I find it appealing to let my imagination work through the various media that Stanko’s latest ECM creation, Suspended Night, suggests: film, certainly, as an emotional yet minimalist masterpiece of a score; instruments wandering through exercises of method and chance like brushes of paint and ink; variations of still images, chiaroscuro shades of notes like rows of dripping, hanging photographs. The range of Stanko’s influence, the impetus even, found its roots in the political subversion that was European jazz in the height of the 1960s. European jazz in general was often a response to the ironclad fist of censure in the Communist governments that ruled Eastern bloc nations at the time, much like the experimentation of various movements alive and well in other artistic media in post-Fascist republics – Italian neo-realist cinema of the 1950s comes to mind. It is no accident that the cross-artistic-genre allusions of Stanko’s music are linked intimately with the political and social.
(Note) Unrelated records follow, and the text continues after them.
-- ==== Sys2Proof/Tests/Slice0.lean ====
section
/-! SUPPORT. The model's own tests. Expected values are the spec's: 30_encoding.md for the words, the
vectors V<n> of 95_test_vectors.md for the steps; each step test is one step. Then a witness for the
hypotheses of every statement that has some. -/

namespace Sys2Proof.Tests

open Sys2Proof.Machine

/-! ### WellFormed refuses an ill-formed term for each check -/

theorem test_wellFormed_refuses_register_a_of_8 :
    [Instr.ldi (.byte 8) (.byte 0), .prn (.byte 8), .push (.byte 8), .pop (.byte 8), .jmp (.byte 8),
      .jeq (.byte 8), .jne (.byte 8), .add (.byte 8) (.byte 0), .mul (.byte 8) (.byte 0),
      .cmp (.byte 8) (.byte 0), .sub (.byte 8) (.byte 0), .div (.byte 8) (.byte 0),
      .and (.byte 8) (.byte 0), .or (.byte 8) (.byte 0), .xor (.byte 8) (.byte 0)].all
      (fun i => !i.wellFormed) = true := by decide

theorem test_wellFormed_refuses_register_b_of_8 :
    [Instr.add (.byte 0) (.byte 8), .mul (.byte 0) (.byte 8), .cmp (.byte 0) (.byte 8),
      .sub (.byte 0) (.byte 8), .div (.byte 0) (.byte 8), .and (.byte 0) (.byte 8),
      .or (.byte 0) (.byte 8), .xor (.byte 0) (.byte 8)].all (fun i => !i.wellFormed) = true := by
  decide

theorem test_wellFormed_refuses_absent_operands :
    [Instr.prn .absent, .push .absent, .pop .absent, .jmp .absent, .jeq .absent, .jne .absent,
      .ldi .absent (.byte 0), .ldi (.byte 0) .absent, .add .absent (.byte 0), .add (.byte 0) .absent,
      .mul (.byte 0) .absent, .cmp (.byte 0) .absent, .sub (.byte 0) .absent,
      .div (.byte 0) .absent, .and (.byte 0) .absent, .or (.byte 0) .absent,
      .xor (.byte 0) .absent].all (fun i => !i.wellFormed) = true := by decide

theorem test_wellFormed_accepts_register_7_and_any_immediate :
    (Instr.ldi (.byte 7) (.byte 255)).wellFormed = true ∧ Instr.hlt.wellFormed = true ∧
      (Instr.add (.byte 0) (.byte 7)).wellFormed = true := by decide

/-! ### Decoding: a word for every constructor, from the binary column of 30_encoding.md rules R65 and
R68 -/

theorem test_decode_f0_and_f1r_words :
    decode .absent [0b00000001] = .ok .hlt ∧
    decode .absent [0b01000111, 0b00000010] = .ok (.prn (.byte 2)) ∧
    decode .absent [0b01000101, 0b00000011] = .ok (.push (.byte 3)) ∧
    decode .absent [0b01000110, 0b00000100] = .ok (.pop (.byte 4)) ∧
    decode .absent [0b01010100, 0b00000101] = .ok (.jmp (.byte 5)) ∧
    decode .absent [0b01010101, 0b00000110] = .ok (.jeq (.byte 6)) ∧
    decode .absent [0b01010110, 0b00000111] = .ok (.jne (.byte 7)) :=
  ⟨rfl, rfl, rfl, rfl, rfl, rfl, rfl⟩

theorem test_decode_f2_words :
    decode .absent [0b10000010, 0b00000001, 0b11110000] = .ok (.ldi (.byte 1) (.byte 0xF0)) ∧
    decode .absent [0b10100000, 0b00000001, 0b00000010] = .ok (.add (.byte 1) (.byte 2)) ∧
    decode .absent [0b10100010, 0b00000011, 0b00000100] = .ok (.mul (.byte 3) (.byte 4)) ∧
    decode .absent [0b10100111, 0b00000101, 0b00000110] = .ok (.cmp (.byte 5) (.byte 6)) :=
  ⟨rfl, rfl, rfl, rfl⟩

theorem test_decode_extension_words :
    decode .ls8 [0b10100001, 0b00000001, 0b00000010] = .ok (.sub (.byte 1) (.byte 2)) ∧
    decode .ls8 [0b10100011, 0b00000011, 0b00000100] = .ok (.div (.byte 3) (.byte 4)) ∧
    decode .unsupported [0b10101000, 0b00000101, 0b00000110] = .ok (.and (.byte 5) (.byte 6)) ∧
    decode .ls8 [0b10101010, 0b00000111, 0b00000000] = .ok (.or (.byte 7) (.byte 0)) ∧
    decode .ls8 [0b10101011, 0b00000001, 0b00001001] = .ok (.xor (.byte 1) (.byte 9)) :=
  ⟨rfl, rfl, rfl, rfl, rfl⟩

theorem test_decode_rejects_by_name :
    decode .absent [] = .error .noBytes ∧ decode .ls8 [0x00] = .error (.unknownOpcode 0x00) ∧
      decode .absent [0xA1, 0, 1] = .error (.unknownOpcode 0xA1) := ⟨rfl, rfl, rfl⟩

/-- An opcode with fewer window bytes than its format: they are ABSENT (40_dispatch.md rule R82). -/
theorem test_decode_absent_window :
    decode .absent [0xA7, 0x00] = .ok (.cmp (.byte 0) .absent) ∧
      decode .absent [0x82] = .ok (.ldi .absent .absent) := ⟨rfl, rfl⟩

/-- The length is the opcode's top two bits plus one (30_encoding.md rule R66). -/
theorem test_opcode_table_agrees_with_AABCDDDD :
    (baseMap ++ extMap).all (fun r => r.format.length == r.opcode.toNat / 64 + 1) = true := by decide

theorem test_encode_of_ldi : encode (.ldi (.byte 0) (.byte 8)) = [0x82, 0x00, 0x08] := by decide

theorem test_decodeTableWord :
    decodeTableWord 24 0x080082 = some (.ldi (.byte 0) (.byte 8)) ∧
      decodeTableWord 24 0x0000A1 = some (.sub (.byte 0) (.byte 0)) ∧
      decodeTableWord 8 0xFF01 = some .hlt ∧ decodeTableWord 8 0x00 = none := by decide

/-! ### One step on a small state -/

/-- A state with these bytes at its pc. -/
def placed (s : State) (pc : Nat) (bytes : List Byte) : State :=
  { s with pc := pc, mem := Memory.place s.mem pc bytes }

/-- The reset state with R0, R1 and SP set. -/
def regs (r0 r1 sp : Byte) : State :=
  { State.reset with regs := #v[r0, r1, 0, 0, 0, 0, 0, sp] }

/-- A state under ALU_EXT = LS8. -/
def withLs8 (s : State) : State := { s with params := { s.params with aluExt := .ls8 } }

/-- What a field is after one step, where there is a next state. -/
def after {α : Type} (s : State) (f : State → α) : Option α :=
  match step s with
  | .next t => some (f t)
  | .fault _ => none
  | .refused _ => none

/-- Faulted with this record. -/
def faulted (code : ErrorCode) (pc info : Nat) : RunState :=
  .faulted { code := code, pc := pc, info := some info }

/-- V1. -/
theorem test_add_wraps :
    after (placed (regs 200 100 0xF4) 0 [0xA0, 0, 1]) (fun t => (t.reg 0, t.reg 1, t.pc, t.fl)) =
      some (44, 100, 3, 0) := by decide

/-- V16. -/
theorem test_add_checks_a_first :
    after (placed State.reset 0x20 [0xA0, 9, 8]) State.run = some (faulted .regIndex 0x20 9) := by
  decide

/-- V7. -/
theorem test_mul_keeps_low_half :
    after (placed (regs 255 255 0xF4) 0 [0xA2, 0, 1]) (fun t => t.reg 0) = some 1 := by decide

/-- V12, with FL set before. -/
theorem test_cmp_is_unsigned :
    after { placed (regs 0 0xFF 0xF4) 0 [0xA7, 0, 1] with fl := 0b010 } State.fl = some 0b100 := by
  decide

/-- V17. -/
theorem test_cmp_absent_operand_keeps_fl :
    after { placed State.reset 0xFE [0xA7, 0] with fl := 0b010 } (fun t => (t.run, t.fl)) =
      some (faulted .memIndex 0xFE 0x100, 0b010) := by decide

/-- V18. -/
theorem test_sub_borrows :
    after (withLs8 (placed (regs 3 5 0xF4) 0 [0xA1, 0, 1])) (fun t => t.reg 0) = some 254 := by decide

/-- V28. -/
theorem test_sub_is_unknown_when_absent :
    after (placed (regs 3 5 0xF4) 0x10 [0xA1, 0, 1]) (fun t => (t.pc, t.reg 0)) =
      some (0x11, 3) := by decide

/-- V20. -/
theorem test_div_quotient :
    after (withLs8 (placed (regs 7 2 0xF4) 0 [0xA3, 0, 1])) (fun t => t.reg 0) = some 3 := by decide

/-- V22. -/
theorem test_div_by_zero :
    after (withLs8 (placed (regs 7 0 0xF4) 0x30 [0xA3, 0, 1])) (fun t => (t.run, t.reg 0)) =
      some (faulted .divideByZero 0x30 1, 7) := by decide

/-- V23. -/
theorem test_and_bits :
    after (withLs8 (placed (regs 0xF0 0x3C 0xF4) 0 [0xA8, 0, 1])) (fun t => t.reg 0) =
      some 0x30 := by decide

/-- V24. -/
theorem test_or_bits :
    after (withLs8 (placed (regs 0xF0 0x3C 0xF4) 0 [0xAA, 0, 1])) (fun t => t.reg 0) =
      some 0xFC := by decide

/-- V25. -/
theorem test_xor_bits :
    after (withLs8 (placed (regs 0xF0 0x3C 0xF4) 0 [0xAB, 0, 1])) (fun t => t.reg 0) =
      some 0xCC := by decide

/-- V27. -/
theorem test_unsupported_alu_operation :
    after { placed State.reset 0x10 [0xA1, 0, 1] with
      params := { unknownOpcodePolicy := .permissive, aluExt := .unsupported } } State.run =
      some (faulted .unsupportedAluOp 0x10 0xA1) := by decide

/-- V32. -/
theorem test_ldi_sets_sp :
    after (placed State.reset 0 [0x82, 7, 0x10]) (fun t => (t.sp, t.pc)) = some (0x10, 3) := by decide

/-- V34. -/
theorem test_ldi_absent_immediate :
    after (placed State.reset 0xFE [0x82, 0]) (fun t => (t.run, t.reg 0)) =
      some (faulted .memIndex 0xFE 0x100, 0) := by decide

/-- V36. -/
theorem test_prn_appends :
    after { placed State.reset 0 [0x47, 7] with out := [1] } (fun t => (t.out, t.pc)) =
      some ([1, 244], 2) := by decide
However, these mixed artistic and political elements to the music can make our experience of it a forum for excessive association. Music is only evocative of other creations – it is just music, and must be treated as such. Heard not as a score for an imaginary film or a response to a provocative piece of art but simply as the work of an aural-art improv ensemble, Suspended Night is a tightly cohesive work of skilled musicians, a minimalist’s delight when it comes to solos and rhythmic and melodic interplay. Stanko continues his close collaboration with the quartet of Marcin Wasilewski, Ssawomir Kurkiewicz, and Michal Miskiewicz, with whom he recorded the recent Soul of Things and has been touring constantly in the past few years. The four men share Polish nationality but their ears seem even more genetically linked than that, so polished and noticeably synchronous is their ensemble playing. Stanko often composes with this familiarity in mind, as on the album’s opening track, “Song for Sarah,” which relies on a motif of parallel piano and trumpet for its theme.
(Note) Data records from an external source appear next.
/-! ### Chapter 7: converters -/

/-- A position's run (R185-R188). -/
structure ConvPos where
  /-- the entry being converted, none while no run is in progress -/
  cur : Option Nat := none
  /-- that entry's fields A and B as read at its acquisition start (R188) -/
  fieldsA : Word := 0
  fieldsB : Word := 0
  /-- the CLK_ADC cycle in which a trigger has just started the run, while its first entry is being converted (R186) -/
  started : Option Nat := none
  /-- the spare unit acquires the entry being converted too (R193) -/
  paired : Bool := false
  /-- the groups that started the run, one bit a group -/
  groups : Nat := 0
  /-- the run was merged (R186) -/
  merged : Bool := false
  /-- the run that waits: its groups and whether it was merged (R187) -/
  pend : Option (Nat × Bool) := none
  /-- the conversion in progress is to be discarded (R188) -/
  discard : Bool := false
  /-- where the pusher takes the result in RESULT: teller, number of the loop program's place there, slot (R190) -/
  dest : Option (Nat × Nat × Nat) := none
  /-- the last result of each entry that is not 0, for the recorder (R526): (entry, 16-bit result), rising -/
  last : List (Nat × Nat) := []
deriving DecidableEq, Repr

/-- A source event on its way to the trigger matrix (R127, R182): its code, its instant, and whether it stands for two events that
merged into one pulse. -/
structure SrcEvent where
  code : Nat
  time : Nat := 0
  twice : Bool := false
deriving DecidableEq, Repr

/-- Converters and trigger matrix (R177-R196). -/
structure Convs where
  pos : List ConvPos := List.replicate 26 {}
  /-- source events sent to the trigger matrix that it has not taken yet -/
  sent : List SrcEvent := []
  /-- events counted toward DIV, by group (R183) -/
  counts : List (Nat × Nat) := []
  /-- after a pass, the run that was in progress at the decision still lasts, so that its held successor stays on the old unit (R195) -/
  oldRun : Bool := false
  /-- exceedances of the current or last shadow, not saturated (R193) -/
  exceed : Nat := 0
  /-- spare units the self-test controller has released to the pool (R193) -/
  released : List Nat := []
  /-- units freed by a hand-over or a failed shadow that wait for self-test (R194, R195) -/
  freed : List Nat := []
  /-- positions in service, the one whose unit has served longest first (R469) -/
  order : List Nat := List.range 24
  /-- the last 16 rotations, newest first: the position whose rotation was abandoned (R469) -/
  rots : List (Option Nat) := []
  /-- the spare position and the position that the controller has chosen for the next rotation (R469) -/
  chosen : Option (Nat × Nat) := none
  /-- when the controller last started a rotation, in units of 62.5 ps -/
  rotTime : Option Nat := none
deriving DecidableEq, Repr

/-! ### Chapters 8 and 9: PWM generators and the gate unit -/

/-- A start that is scheduled: its instant, and the instant from which it has been known (R203, R206). -/
structure PwmStart where
  at_ : Nat
  known : Nat := 0
deriving DecidableEq, Repr

/-- The instant at which the sync of a start reaches the followers (R206): 128 units ahead, or as soon as the start is known. -/
def PwmStart.sent (p : PwmStart) : Nat := max (p.at_ - 128) p.known
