-- ==== Sys2Proof/Machine/Flags.lean ====
section
/-!
DEFINITION. The rounding, shifting and saturating functions of the teller's arithmetic (R286) and its one flag, SAT: every
saturation that changes a value sets it.
-/
namespace Sys2Proof.Machine

/-- rnd(x, r) of R286: round to nearest, ties toward +∞. -/
def rnd (x : Int) (r : Nat) : Int := if r = 0 then x else Int.fdiv (x + 2 ^ (r - 1)) (2 ^ r)

/-- shift(x, s) of R286. -/
def shiftI (x s : Int) : Int := if 0 ≤ s then x * 2 ^ s.toNat else rnd x (-s).toNat

/-- satN(x) of R286, for N ≥ 1 bits. -/
def satN (n : Nat) (x : Int) : Int := clampI (-(2 ^ (n - 1))) (2 ^ (n - 1) - 1) x

/-- satN changes the value: SAT is set (R286). -/
def satSets (n : Nat) (x : Int) : Bool := satN n x != x

/-- The signed value of a register (R285). -/
def sgn (w : Word) : Int := w.toInt

/-- A signed value as a register holds it, modulo 2³². -/
def toWord (x : Int) : Word := BitVec.ofInt 32 x

/-- The low lane of a register, signed (R294). -/
def laneLo (w : Word) : Int := toSigned 16 w.toNat

/-- The high lane of a register, signed (R294). -/
def laneHi (w : Word) : Int := toSigned 16 (w.toNat / 65536)

/-- Two lanes as a register holds them. -/
def ofLanes (lo hi : Int) : Word := Word.ofNat (ofSigned 16 hi * 65536 + ofSigned 16 lo)

/-- The comparison that a cc code names (R302): signed EQ, NE, LT, GE, LE, GT, then unsigned LTU, GEU. -/
def ccHolds (cc : Nat) (x y : Word) : Bool :=
  match cc with
  | 0 => x == y
  | 1 => x != y
  | 2 => decide (sgn x < sgn y)
  | 3 => decide (sgn y ≤ sgn x)
  | 4 => decide (sgn x ≤ sgn y)
  | 5 => decide (sgn y < sgn x)
  | 6 => decide (x.toNat < y.toNat)
  | _ => decide (y.toNat ≤ x.toNat)

/-- floor of the square root (R269), for values below 2⁶⁶: one bit of the root at a time, from bit 32 down. -/
def isqrt (n : Nat) : Nat :=
  (List.range 33).foldl (fun r i => if (r + 2 ^ (32 - i)) * (r + 2 ^ (32 - i)) ≤ n then r + 2 ^ (32 - i) else r) 0

end Sys2Proof.Machine
end

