-- ==== Sys2Proof/Machine/Operands.lean ====
section
/-!
DEFINITION. The operand forms of a teller syllable (R281, R282, R288, R294, R296, R302): its frame, its fields, which of its
bits are in use, and which registers it writes. Slots are numbered 0 M0, 1 M1, 2 L, 3 C.
-/
namespace Sys2Proof.Machine

/-- The frame of a syllable (R282). -/
def synPen (w : Word) : Bool := tb w 31
def synPneg (w : Word) : Bool := tb w 30
def synPsel (w : Word) : Nat := bitsOf w 29 28
def synOpc (w : Word) : Nat := bitsOf w 27 22

/-- The unit register fields [19:15], [14:10], [9:5], [4:0] of an M syllable (R288). -/
def fldD (w : Word) : Nat := bitsOf w 19 15
def fldX (w : Word) : Nat := bitsOf w 14 10
def fldY (w : Word) : Nat := bitsOf w 9 5
def fldZ (w : Word) : Nat := bitsOf w 4 0
/-- The accumulator field (R288). -/
def fldAcc (w : Word) : Nat := bitsOf w 21 20
/-- The register field [20:16] of MOVI and of the L slot (R288, R296). -/
def fldV (w : Word) : Nat := bitsOf w 20 16
/-- The address and target register field [15:11] of FWR, FRD and PGSTEP (R296). -/
def fldVa (w : Word) : Nat := bitsOf w 15 11

/-- A mask of the bits from `hi` to `lo`. -/
def span (hi lo : Nat) : Nat := (2 ^ (hi + 1 - lo) - 1) * 2 ^ lo

/-- The operand bits an M opcode uses (R288, R294), none where the form has no such opcode. -/
def mUsed (sc : Bool) (opc : Nat) : Option Nat :=
  if opc = 0 then some 0
  else if opc ≤ 3 then some (span 21 5)
  else if opc = 4 then some (span 21 15 + span 9 5)
  else if opc = 5 then some (span 21 8)
  else if opc = 6 then some (span 21 20)
  else if opc = 7 then none
  else if opc = 8 ∨ opc = 0x0D ∨ opc = 0x0E then some (span 19 10)
  else if opc ≤ 0x18 then some (span 19 5)
  else if opc = 0x19 ∨ opc = 0x1A then some (span 20 0)
  else if opc = 0x1B then none
  else if opc = 0x1D then if sc then some (span 19 10 + span 5 5) else none
  else if opc ≤ 0x1F then if sc then some (span 19 5) else none
  else if opc = 0x20 then some (span 19 0)
  else if opc = 0x21 ∨ opc = 0x22 then some (span 19 10)
  else if opc = 0x23 ∨ opc = 0x24 then some (span 19 5)
  else none

/-- The operand bits an L opcode uses (R296). -/
def lUsed (opc : Nat) : Option Nat :=
  match opc with
  | 0 => some 0
  | 1 | 2 | 3 | 4 => some (span 20 0)
  | 5 => some (span 20 10)
  | 6 => some (span 20 14)
  | 8 => some (span 20 8)
  | 9 => some (span 20 5)
  | 10 | 12 => some (span 20 11)
  | 11 => some (span 20 16)
  | 13 => some (span 20 6)
  | 14 => some 0
  | _ => none

/-- The operand bits a C opcode uses (R302). -/
def cUsed (opc : Nat) : Option Nat :=
  match opc with
  | 0 | 1 => some 0
  | 2 => some (span 8 0)
  | 3 => some (span 16 0)
  | 4 => some (span 21 7)
  | 5 => some (span 21 0)
  | 6 => some (span 18 16)
  | 7 => some (span 21 14)
  | 8 => some (span 18 17)
  | _ => none

/-- The operand bits a syllable of a slot uses. -/
def usedBits (sc : Bool) (slot opc : Nat) : Option Nat :=
  if slot ≤ 1 then mUsed sc opc else if slot = 2 then lUsed opc else cUsed opc

/-- The syllable has an opcode of its slot and form, and its reserved bits are 0 (R282, R310). -/
def syllableOk (sc : Bool) (slot : Nat) (w : Word) : Bool :=
  match usedBits sc slot (synOpc w) with
  | none => false
  | some m => decide (w.toNat % 2 ^ 22 &&& (2 ^ 22 - 1 - m) = 0)

/-- The operation occupies M0 with a NOP in M1 (R288). -/
def m0Only (opc : Nat) : Bool := 0x20 ≤ opc && opc ≤ 0x24

/-- V registers from `d` upward. -/
def group (d n : Nat) : List Nat := (List.range n).map (d + ·)

/-- The V registers an M operation reads as a group and the V registers it writes (R288-R294). -/
def mWritesV (sc : Bool) (w : Word) : List Nat :=
  let d := fldD w
  let o := synOpc w
  if o = 0 ∨ (1 ≤ o ∧ o ≤ 4) ∨ o = 6 then []
  else if o = 0x19 ∨ o = 0x1A then [fldV w]
  else if o = 0x20 then d :: group (fldZ w) 2
  else if o = 0x21 then if sc then [d] else group d 2
  else if o = 0x22 then if sc then group d 2 else group d 3
  else if o = 0x23 ∨ o = 0x24 then if sc then [d] else group d 2
  else [d]

/-- The accumulators an M operation writes (R288, R293). -/
def mWritesAcc (sc : Bool) (w : Word) : List Nat :=
  let o := synOpc w
  let a := fldAcc w
  if (1 ≤ o ∧ o ≤ 4) ∨ (o = 5 ∧ tb w 8) then (if sc then [a, a + 1] else [a])
  else if o = 6 then [a]
  else []

/-- The V registers an L operation writes (R296). -/
def lWritesV (w : Word) : List Nat :=
  match synOpc w with
  | 1 | 5 | 12 | 13 => [fldV w]
  | 3 | 6 => group (fldV w) 4
  | _ => []

/-- The predicates a C operation writes (R302). -/
def cWritesP (w : Word) : List Nat :=
  match synOpc w with
  | 4 | 5 | 6 | 8 => [bitsOf w 18 17]
  | 7 => [bitsOf w 19 18]
  | _ => []

/-- The word offset and the stride S of a state-memory operation (R297). -/
def fldOff (w : Word) : Nat := bitsOf w 12 0
def fldStride (w : Word) : Nat := [0, 1, 2, 4].getD (bitsOf w 15 14) 0
def fldLevel (w : Word) : Nat := bitsOf w 13 13

end Sys2Proof.Machine
end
However, the ballad-toned “Song for Sarah” is unlike the “suspended” sessions that comprise the rest of the album, ten tracks numbered as a suite of the ensemble’s non-cohesive but incredibly coherent musical statements. Surprising to me, given his inventive work on Soul of Things, is Stanko’s initial reticence as a soloist, especially in slower pieces where Wasilewski’s piano chords swallow up the thinly-attenuated rhythm section and seem to call for Stanko to join. His presence does not overshadow other members, though he is the veteran of many seasons, but he slowly and subtly works up to moments of lucidity that burn the air with his crisp licks, and just as gradually backs away. Unlike some improv musicians, Stanko and Co. are not afraid of an airy pause between riffs, apparently comfortable enough in their cooperation to accept silence when it comes. Pieces move quietly from one section to another with the piano leading the transition one time, Stanko’s solo brass the next. Stanko’s compositions relegate the rhythm section to the background, though they do find room for some intriguing counterpoint within their role. The relative weight of rhythm and melody is what gives the quartet a very traditional-sounding feel, recalling Stanko’s early influences. And yet, his unique voice bleeds through, drawing his audience in from that familiar jazz quartet feel to his surprising moments, rather than sounding “weird” only to disappoint with lack of depth.